= Wargames Illustrated =

Game magazine

Wargames Illustrated is a magazine dedicated to miniature wargaming which is focused on historical tabletop wargames. The monthly magazine has both paper and digital editions and maintains editorial, design and administrative staff in Nottingham, England.

The magazine reviews new products, provides advice on painting miniatures, produces campaign settings, and researches historical battles. It is in a large part based on submission of content from wargaming enthusiasts around the world.

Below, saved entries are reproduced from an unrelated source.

-- ==== Sys2Proof/Laws/GrowsHost.lean ====
section
/-!
SUPPORT. What is kept by the ports and the power sequencer: one lemma for each function that changes the state. The relation is that of Laws/Grows.lean.
-/
namespace Sys2Proof.Machine

open Sys2Proof

set_option Elab.async false

/-! ### Host -/

theorem csFall_grows {W : Store → Bool} {s0 x : State} (h : Grows W s0 x) (wgallery : W .gallery = true := by assumption)
    (wxip : W .xip = true := by assumption) :
    Grows W s0 (csFall x) := by
  unfold csFall
  try dsimp only
  repeat' first
    | with_reducible assumption
    | with_reducible refine fitGallery_grows ?_
    | with_reducible refine Grows.ite ?_ ?_
    | fail_if_no_progress with_reducible refine Grows.upd ?_ rfl rfl rfl rfl rfl rfl rfl rfl rfl (by simp only [Kept, mask, cond_true,
          wxip])
    | split

theorem trainFail_grows {W : Store → Bool} {s0 x : State} {a0} (h : Grows W s0 x) (werrq : W .errq = true := by assumption) :
    Grows W s0 (trainFail a0 x) := by
  unfold trainFail
  try dsimp only
  repeat' first
    | with_reducible assumption
    | with_reducible refine refuse_grows ?_
    | with_reducible refine Grows.ite ?_ ?_
    | fail_if_no_progress with_reducible refine Grows.upd ?_ rfl rfl rfl rfl rfl rfl rfl rfl rfl rfl
    | split

theorem transactionEnds_grows {W : Store → Bool} {s0 x : State} (h : Grows W s0 x) (wxip : W .xip = true := by assumption) :
    Grows W s0 (transactionEnds x) := by
  unfold transactionEnds
  try dsimp only
  repeat' first
    | with_reducible assumption
    | with_reducible refine Grows.ite ?_ ?_
    | fail_if_no_progress with_reducible refine Grows.upd ?_ rfl rfl rfl rfl rfl rfl rfl rfl rfl (by simp only [Kept, mask, cond_true,
          wxip])
    | split

theorem endRead_grows {W : Store → Bool} {s0 x : State} (h : Grows W s0 x) (wxip : W .xip = true := by assumption) :
    Grows W s0 (endRead x) := by
  unfold endRead
  try dsimp only
  repeat' first
    | with_reducible assumption
    | with_reducible refine transactionEnds_grows ?_
    | with_reducible refine Grows.ite ?_ ?_
    | intro _
    | fail_if_no_progress with_reducible refine Grows.upd ?_ rfl rfl rfl rfl rfl rfl rfl rfl rfl rfl

theorem hostBegin_grows {W : Store → Bool} {s0 x : State} {a0} (h : Grows W s0 x) (werrq : W .errq = true := by assumption)
    (wgallery : W .gallery = true := by assumption) (wxip : W .xip = true := by assumption) :
    Grows W s0 (hostBegin a0 x) := by
  unfold hostBegin
  try dsimp only
  repeat' first
    | with_reducible assumption
    | with_reducible refine endRead_grows ?_
    | with_reducible refine trainFail_grows ?_
    | with_reducible refine csFall_grows ?_
    | with_reducible refine Grows.ite ?_ ?_
    | fail_if_no_progress with_reducible refine Grows.upd ?_ rfl rfl rfl rfl rfl rfl rfl rfl rfl rfl

theorem hostTransaction_grows {W : Store → Bool} {s0 x : State} {a0} {a1 : State → Option (State → State)} {a2 : State → State}
    (h1 : ∀ y, Grows W s0 y → GrowsOpt W s0 (a1 y)) (h2 : ∀ y, Grows W s0 y → Grows W s0 (a2 y)) (h : Grows W s0 x) (werrq : W .errq = true := by assumption) (wgallery : W .gallery = true := by assumption) (wxip : W .xip = true := by assumption) :
       Grows W s0 (hostTransaction a0 a1 a2 x) := by
  unfold hostTransaction
  split
  · exact h
  · have hb := hostBegin_grows (a0 := a0) h
    dsimp only
    split
    · have hk := h1 _ hb
      split
      · next f e => rw [e] at hk; exact hk _ hb
      · exact put_grows hb
    · exact h2 _ hb

theorem pushHost_grows {W : Store → Bool} {s0 x : State} {a0} (h : Grows W s0 x) (werrq : W .errq = true := by assumption) :
    Grows W s0 (pushHost a0 x) := by
  unfold pushHost
  try dsimp only
  repeat' first
    | with_reducible assumption
    | with_reducible refine pushErr_grows ?_

theorem forbid_grows {W : Store → Bool} {s0 x : State} {a0} {a1} (h : Grows W s0 x) (werrq : W .errq = true := by assumption) :
    Grows W s0 (forbid a0 a1 x) := by
  unfold forbid
  try dsimp only
  repeat' first
    | with_reducible assumption
    | with_reducible refine pushHost_grows ?_
    | with_reducible refine Grows.ite ?_ ?_
    | fail_if_no_progress with_reducible refine Grows.upd ?_ rfl rfl rfl rfl rfl rfl rfl rfl rfl rfl

theorem readPoison_grows {W : Store → Bool} {s0 x : State} {a0} (h : Grows W s0 x) (werrq : W .errq = true := by assumption) :
    Grows W s0 (readPoison a0 x) := by
  unfold readPoison
  try dsimp only
  repeat' first
    | with_reducible assumption
    | with_reducible refine pushHost_grows ?_
    | with_reducible refine Grows.ite ?_ ?_
    | fail_if_no_progress with_reducible refine Grows.upd ?_ rfl rfl rfl rfl rfl rfl rfl rfl rfl rfl

theorem readMiss_grows {W : Store → Bool} {s0 x : State} {a0} (h : Grows W s0 x) :
    Grows W s0 (readMiss a0 x) := by
  unfold readMiss
  try dsimp only
  repeat' first
    | with_reducible assumption
    | with_reducible refine Grows.ite ?_ ?_
    | fail_if_no_progress with_reducible refine Grows.upd ?_ rfl rfl rfl rfl rfl rfl rfl rfl rfl rfl

theorem startFill_grows {W : Store → Bool} {s0 x : State} {a0} (h : Grows W s0 x) (whalls : W .halls = true := by assumption)
    (wgallery : W .gallery = true := by assumption) :
    Grows W s0 (startFill a0 x) := by
  unfold startFill
  try dsimp only
  repeat' first
    | with_reducible assumption
    | with_reducible refine gallerySet_grows ?_
    | with_reducible refine nextEntry_grows ?_
    | with_reducible refine enqueue_grows ?_
    | with_reducible refine Grows.ite ?_ ?_
    | intro _
    | fail_if_no_progress with_reducible refine Grows.upd ?_ rfl rfl rfl rfl rfl rfl rfl rfl rfl rfl
    | split

theorem readOn_grows {W : Store → Bool} {s0 : State} {a0 : Nat} {a1 a2 a3} {x : State} (h : Grows W s0 x)
    (whalls : W .halls = true := by assumption) (werrq : W .errq = true := by assumption)
    (wgallery : W .gallery = true := by assumption) :
    Grows W s0 (readOn a0 a1 a2 a3 x).2 := by
  induction a0 generalizing x a3 with
  | zero => exact h
  | succ n ih =>
    unfold readOn
    dsimp only
    split
    · exact h
    · split
      · exact ih h
      · split
        · exact ih (forbid_grows h)
        · split
          · split
            · exact ih (readPoison_grows h)
            · exact ih h
          · split
            · split
              · exact ih (startFill_grows h)
              · exact startFill_grows h
            · exact ih (startFill_grows (readMiss_grows h))

theorem serveRead_grows {W : Store → Bool} {s0 x : State} {a0} {a1} {a2} (h : Grows W s0 x) (whalls : W .halls = true := by assumption)
    (werrq : W .errq = true := by assumption) (wgallery : W .gallery = true := by assumption) :
    Grows W s0 (serveRead a0 a1 a2 x) := by
  unfold serveRead
  try dsimp only
  repeat' first
    | with_reducible assumption
    | with_reducible refine readOn_grows ?_
    | with_reducible refine setReadFields_grows ?_
    | with_reducible refine put_grows ?_
    | with_reducible refine Grows.ite ?_ ?_

theorem galleryCheck_grows {W : Store → Bool} {s0 x : State} {a0} {a1} (h : Grows W s0 x) (whalls : W .halls = true := by assumption)
    (wgallery : W .gallery = true := by assumption) :
    Grows W s0 (galleryCheck a0 a1 x) := by
  unfold galleryCheck
  try dsimp only
  repeat' first
    | with_reducible assumption
    | with_reducible refine loadGo_grows ?_
    | with_reducible refine checkFired_grows ?_
    | with_reducible refine Grows.ite ?_ ?_
    | fail_if_no_progress with_reducible refine Grows.upd ?_ rfl rfl rfl rfl rfl rfl rfl rfl rfl (by simp only [Kept, mask, cond_true,
          wgallery])
    | split

theorem galleryChecks_grows {W : Store → Bool} {s0 x : State} {a0} {a1} (h : Grows W s0 x) (whalls : W .halls = true := by assumption)
    (wgallery : W .gallery = true := by assumption) :
    Grows W s0 (galleryChecks a0 a1 x) := by
  unfold galleryChecks
  try dsimp only
  repeat' first
    | with_reducible assumption
    | with_reducible refine galleryCheck_grows ?_
    | with_reducible refine Grows.ite ?_ ?_
    | with_reducible refine Grows.foldl ?_ ?_
    | with_reducible refine Grows.foldl_fst ?_ ?_
    | with_reducible refine Grows.foldl_snd ?_ ?_
    | intro _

Wargames Illustrated was conceived and originally owned and edited by Duncan Macfarlane (ex-Games Workshop manager). In January 2009 Macfarlane sold the magazine to Battlefront Miniatures of New Zealand. Battlefront employed Dan Faulconbridge as the UK Editor and Dave Taylor as the US Editor. In May 2015 Battlefront Miniatures sold Wargames Illustrated Limited to UK Editor Dan Faulconbridge, who since then has been the sole owner and editor.

== Wargame Rulesets ==

In addition to the magazine itself, the publisher also produces and publishes game rules, including notably Never Mind the Billhooks. The author of the rules, Andy Callan, observed over the years that most tabletop wargames take several hours or days to play, and are not well suited to small skirmishes such as the Battle of Nibley Green. Whilst less historically significant, he discovered that these smaller battles actually make for better gameplay. In response he produced a ruleset aimed at medieval battles of around 100 combatants per side, allowing games closer in duration to a traditional boardgame. Wargames Illustrated obtained the rights to publish the rules.

The ruleset has been well received by the gaming community, which, due to the interesting turns of events that typically take place during a game, often produces battle reports.